───── GIVEN DATA
@[simp] theorem State.record_now (s : State) (ty : Nat) (b : Bytes) : (s.record ty b).now = s.now := rfl
@[simp] theorem State.record_us (s : State) (ty : Nat) (b : Bytes) : (s.record ty b).us = s.us := rfl
@[simp] theorem State.record_sticky (s : State) (ty : Nat) (b : Bytes) : (s.record ty b).sticky = s.sticky := rfl
@[simp] theorem State.record_objs (s : State) (ty : Nat) (b : Bytes) : (s.record ty b).objs = s.objs := rfl
@[simp] theorem State.record_snaps (s : State) (ty : Nat) (b : Bytes) : (s.record ty b).snaps = s.snaps := rfl
@[simp] theorem State.record_refused (s : State) (ty : Nat) (b : Bytes) : (s.record ty b).refused = s.refused := rfl
@[simp] theorem State.record_evq (s : State) (ty : Nat) (b : Bytes) : (s.record ty b).evq = s.evq := rfl
@[simp] theorem State.record_evLost (s : State) (ty : Nat) (b : Bytes) : (s.record ty b).evLost = s.evLost := rfl
@[simp] theorem State.record_dict (s : State) (ty : Nat) (b : Bytes) : (s.record ty b).dict = s.dict := rfl
@[simp] theorem State.record_host (s : State) (ty : Nat) (b : Bytes) : (s.record ty b).host = s.host := rfl
@[simp] theorem State.record_lf (s : State) (ty : Nat) (b : Bytes) : (s.record ty b).lf = s.lf := rfl
@[simp] theorem State.record_phy (s : State) (ty : Nat) (b : Bytes) : (s.record ty b).phy = s.phy := rfl
@[simp] theorem State.record_nv (s : State) (ty : Nat) (b : Bytes) : (s.record ty b).nv = s.nv := rfl
@[simp] theorem State.record_sup (s : State) (ty : Nat) (b : Bytes) : (s.record ty b).sup = s.sup := rfl
@[simp] theorem State.record_timers (s : State) (ty : Nat) (b : Bytes) : (s.record ty b).timers = s.timers := rfl
@[simp] theorem State.record_dist (s : State) (ty : Nat) (b : Bytes) : (s.record ty b).dist = s.dist := rfl
@[simp] theorem State.record_gnss (s : State) (ty : Nat) (b : Bytes) : (s.record ty b).gnss = s.gnss := rfl
@[simp] theorem State.record_sched (s : State) (ty : Nat) (b : Bytes) : (s.record ty b).sched = s.sched := rfl
@[simp] theorem State.record_can0 (s : State) (ty : Nat) (b : Bytes) : (s.record ty b).can0 = s.can0 := rfl
@[simp] theorem State.record_can1 (s : State) (ty : Nat) (b : Bytes) : (s.record ty b).can1 = s.can1 := rfl
@[simp] theorem State.record_bell (s : State) (ty : Nat) (b : Bytes) : (s.record ty b).bell = s.bell := rfl
@[simp] theorem State.record_pol (s : State) (ty : Nat) (b : Bytes) : (s.record ty b).pol = s.pol := rfl
@[simp] theorem State.record_cipher (s : State) (ty : Nat) (b : Bytes) : (s.record ty b).cipher = s.cipher := rfl
@[simp] theorem State.record_pk (s : State) (ty : Nat) (b : Bytes) : (s.record ty b).pk = s.pk := rfl
@[simp] theorem State.record_ks (s : State) (ty : Nat) (b : Bytes) : (s.record ty b).ks = s.ks := rfl
@[simp] theorem State.record_rng (s : State) (ty : Nat) (b : Bytes) : (s.record ty b).rng = s.rng := rfl
@[simp] theorem State.record_cx (s : State) (ty : Nat) (b : Bytes) : (s.record ty b).cx = s.cx := rfl
@[simp] theorem State.record_loc (s : State) (ty : Nat) (b : Bytes) : (s.record ty b).loc = s.loc := rfl
@[simp] theorem State.record_tag (s : State) (ty : Nat) (b : Bytes) : (s.record ty b).tag = s.tag := rfl
@[simp] theorem State.record_tagd (s : State) (ty : Nat) (b : Bytes) : (s.record ty b).tagd = s.tagd := rfl
@[simp] theorem State.record_aon (s : State) (ty : Nat) (b : Bytes) : (s.record ty b).aon = s.aon := rfl
@[simp] theorem State.record_medium (s : State) (ty : Nat) (b : Bytes) : (s.record ty b).medium = s.medium := rfl
@[simp] theorem State.record_free (s : State) (ty : Nat) (b : Bytes) : (s.record ty b).free = s.free := rfl
@[simp] theorem State.record_pending (s : State) (ty : Nat) (b : Bytes) : (s.record ty b).pending = s.pending := rfl
@[simp] theorem State.record_rr_objs (s : State) (ty : Nat) (b : Bytes) : (s.record ty b).rr.objs = s.rr.objs := rfl
@[simp] theorem State.record_rr_param (s : State) (ty : Nat) (b : Bytes) : (s.record ty b).rr.param = s.rr.param := rfl
@[simp] theorem State.record_rr_boot (s : State) (ty : Nat) (b : Bytes) : (s.record ty b).rr.boot = s.rr.boot := rfl
@[simp] theorem State.record_rr_key (s : State) (ty : Nat) (b : Bytes) : (s.record ty b).rr.key = s.rr.key := rfl
@[simp] theorem State.record_rr_cal (s : State) (ty : Nat) (b : Bytes) : (s.record ty b).rr.cal = s.rr.cal := rfl
@[simp] theorem State.record_rr_remapped (s : State) (ty : Nat) (b : Bytes) : (s.record ty b).rr.remapped = s.rr.remapped := rfl
@[simp] theorem State.record_rr_sparesUsed (s : State) (ty : Nat) (b : Bytes) : (s.record ty b).rr.sparesUsed = s.rr.sparesUsed := rfl
@[simp] theorem State.record_rr_lifecycle (s : State) (ty : Nat) (b : Bytes) : (s.record ty b).rr.lifecycle = s.rr.lifecycle := rfl
@[simp] theorem State.record_rr_fwA (s : State) (ty : Nat) (b : Bytes) : (s.record ty b).rr.fwA = s.rr.fwA := rfl
@[simp] theorem State.record_rr_fwB (s : State) (ty : Nat) (b : Bytes) : (s.record ty b).rr.fwB = s.rr.fwB := rfl
@[simp] theorem State.record_rr_active (s : State) (ty : Nat) (b : Bytes) : (s.record ty b).rr.active = s.rr.active := rfl
@[simp] theorem State.record_rr_trialBank (s : State) (ty : Nat) (b : Bytes) : (s.record ty b).rr.trialBank = s.rr.trialBank := rfl
@[simp] theorem State.record_rr_trialRan (s : State) (ty : Nat) (b : Bytes) : (s.record ty b).rr.trialRan = s.rr.trialRan := rfl
@[simp] theorem State.record_rr_floor (s : State) (ty : Nat) (b : Bytes) : (s.record ty b).rr.floor = s.rr.floor := rfl
@[simp] theorem State.record_rr_badBlocks (s : State) (ty : Nat) (b : Bytes) : (s.record ty b).rr.badBlocks = s.rr.badBlocks := rfl
@[simp] theorem State.record_rr_headHint (s : State) (ty : Nat) (b : Bytes) : (s.record ty b).rr.headHint = s.rr.headHint := rfl
@[simp] theorem State.record_rr_oldest (s : State) (ty : Nat) (b : Bytes) : (s.record ty b).rr.oldest = s.rr.oldest := rfl
@[simp] theorem State.record_rr_wraps (s : State) (ty : Nat) (b : Bytes) : (s.record ty b).rr.wraps = s.rr.wraps := rfl
@[simp] theorem State.record_rr_tamper (s : State) (ty : Nat) (b : Bytes) : (s.record ty b).rr.tamper = s.rr.tamper := rfl
@[simp] theorem State.record_rr_slots (s : State) (ty : Nat) (b : Bytes) : (s.record ty b).rr.slots = s.rr.slots := rfl
@[simp] theorem State.record_rr_vehicleId (s : State) (ty : Nat) (b : Bytes) : (s.record ty b).rr.vehicleId = s.rr.vehicleId := rfl
@[simp] theorem State.record_rr_stock (s : State) (ty : Nat) (b : Bytes) : (s.record ty b).rr.stock = s.rr.stock := rfl
@[simp] theorem State.record_rr_locked (s : State) (ty : Nat) (b : Bytes) : (s.record ty b).rr.locked = s.rr.locked := rfl
@[simp] theorem State.record_rr_map (s : State) (ty : Nat) (b : Bytes) : (s.record ty b).rr.map = s.rr.map := rfl
@[simp] theorem State.record_rr_mapWaits (s : State) (ty : Nat) (b : Bytes) : (s.record ty b).rr.mapWaits = s.rr.mapWaits := rfl
@[simp] theorem State.record_rr_paired (s : State) (ty : Nat) (b : Bytes) : (s.record ty b).rr.paired = s.rr.paired := rfl
@[simp] theorem State.record_rr_pairRec (s : State) (ty : Nat) (b : Bytes) : (s.record ty b).rr.pairRec = s.rr.pairRec := rfl
@[simp] theorem State.record_rr_tractors (s : State) (ty : Nat) (b : Bytes) : (s.record ty b).rr.tractors = s.rr.tractors := rfl
@[simp] theorem State.record_rr_latch (s : State) (ty : Nat) (b : Bytes) : (s.record ty b).rr.latch = s.rr.latch := rfl
@[simp] theorem State.record_rr_tag (s : State) (ty : Nat) (b : Bytes) : (s.record ty b).rr.tag = s.rr.tag := rfl
@[simp] theorem State.record_rr_tamperAt (s : State) (ty : Nat) (b : Bytes) : (s.record ty b).rr.tamperAt = s.rr.tamperAt := rfl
──────────
== EXERCISE REQUIREMENTS ==
Word for word, restate the lines above from the line containing "s.pending := rfl" through the line containing "s.rr.remapped := rfl", with both included and nothing else.

== ANSWER SECTION ==
@[simp] theorem State.record_pending (s : State) (ty : Nat) (b : Bytes) : (s.record ty b).pending = s.pending := rfl
@[simp] theorem State.record_rr_objs (s : State) (ty : Nat) (b : Bytes) : (s.record ty b).rr.objs = s.rr.objs := rfl
@[simp] theorem State.record_rr_param (s : State) (ty : Nat) (b : Bytes) : (s.record ty b).rr.param = s.rr.param := rfl
@[simp] theorem State.record_rr_boot (s : State) (ty : Nat) (b : Bytes) : (s.record ty b).rr.boot = s.rr.boot := rfl
@[simp] theorem State.record_rr_key (s : State) (ty : Nat) (b : Bytes) : (s.record ty b).rr.key = s.rr.key := rfl
@[simp] theorem State.record_rr_cal (s : State) (ty : Nat) (b : Bytes) : (s.record ty b).rr.cal = s.rr.cal := rfl
@[simp] theorem State.record_rr_remapped (s : State) (ty : Nat) (b : Bytes) : (s.record ty b).rr.remapped = s.rr.remapped := rfl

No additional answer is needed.